-- ==== Sys2Proof/Syntax.lean ====
section
/-! DEFINITION. The commands of the block: one constructor per row of the spec's table, with the operands that the row's rule
names.  A unit is named by its number, a register write by its requester (R452) and the value written, a queue command by
the queue that executes it; what arrives from outside (a packet, a sample, a timer's end) by what it carries. -/
namespace Sys2Proof

/-- What a decoder reads from a bitstream's parameter sets (R123, R124), under ITU-T H.264 or H.265: the profile (0 Constrained
Baseline, 1 Main, 2 High, 3 H.265 Main, 4 H.265 Main 10, 5 any other), ten times the level, the luma bit depth, whether chroma is
4:2:0, whether the picture structure is progressive, whether it uses a tool outside the profile's accepted set or the High tier,
the cropped size, and whether that size is inside the level's limits. -/
structure Sps where
  profile : Nat
  level : Nat
  depth : Nat
  chroma420 : Bool
  progressive : Bool
  plainTools : Bool
  w : Nat
  h : Nat
  levelFits : Bool
  deriving DecidableEq, Repr

/-- The result of a decoder on an access unit: a picture with its parameter set, its place in output order, its luma samples row by
row and how many pictures the standard's output process then outputs; or a syntax error. -/
inductive Decoded where
  | picture (sps : Sps) (order : Int) (luma : List Nat) (outs : Nat)
  | corrupt
  deriving DecidableEq, Repr

/-- What an emergence meets (R46 to R48, R314): the regulators pass E1; how often the root PLL fails to lock in E2; the elements whose SRAM
fails in E4, as kind (0 tile, 1 core, 2 attention unit, 3 commons unit, 4 queue engine, 5 record emitter) and number; the channels
that fail training in E5, with their cause (4 TRAIN, 5 STACK). -/
structure Emerge where
  railsOk : Bool
  pllFails : Nat
  sram : List (Nat × Nat)
  hbm : List (Nat × Nat)
  deriving DecidableEq, Repr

**To do:** Restate the records above verbatim, omitting no line.

**Result:**
-- ==== Sys2Proof/Syntax.lean ====
section
/-! DEFINITION. The commands of the block: one constructor per row of the spec's table, with the operands that the row's rule
names.  A unit is named by its number, a register write by its requester (R452) and the value written, a queue command by
the queue that executes it; what arrives from outside (a packet, a sample, a timer's end) by what it carries. -/
namespace Sys2Proof

/-- What a decoder reads from a bitstream's parameter sets (R123, R124), under ITU-T H.264 or H.265: the profile (0 Constrained
Baseline, 1 Main, 2 High, 3 H.265 Main, 4 H.265 Main 10, 5 any other), ten times the level, the luma bit depth, whether chroma is
4:2:0, whether the picture structure is progressive, whether it uses a tool outside the profile's accepted set or the High tier,
the cropped size, and whether that size is inside the level's limits. -/
structure Sps where
  profile : Nat
  level : Nat
  depth : Nat
  chroma420 : Bool
  progressive : Bool
  plainTools : Bool
  w : Nat
  h : Nat
  levelFits : Bool
  deriving DecidableEq, Repr

/-- The result of a decoder on an access unit: a picture with its parameter set, its place in output order, its luma samples row by
row and how many pictures the standard's output process then outputs; or a syntax error. -/
inductive Decoded where
  | picture (sps : Sps) (order : Int) (luma : List Nat) (outs : Nat)
  | corrupt
  deriving DecidableEq, Repr

/-- What an emergence meets (R46 to R48, R314): the regulators pass E1; how often the root PLL fails to lock in E2; the elements whose SRAM
fails in E4, as kind (0 tile, 1 core, 2 attention unit, 3 commons unit, 4 queue engine, 5 record emitter) and number; the channels
that fail training in E5, with their cause (4 TRAIN, 5 STACK). -/
structure Emerge where
  railsOk : Bool
  pllFails : Nat
  sram : List (Nat × Nat)
  hbm : List (Nat × Nat)
  deriving DecidableEq, Repr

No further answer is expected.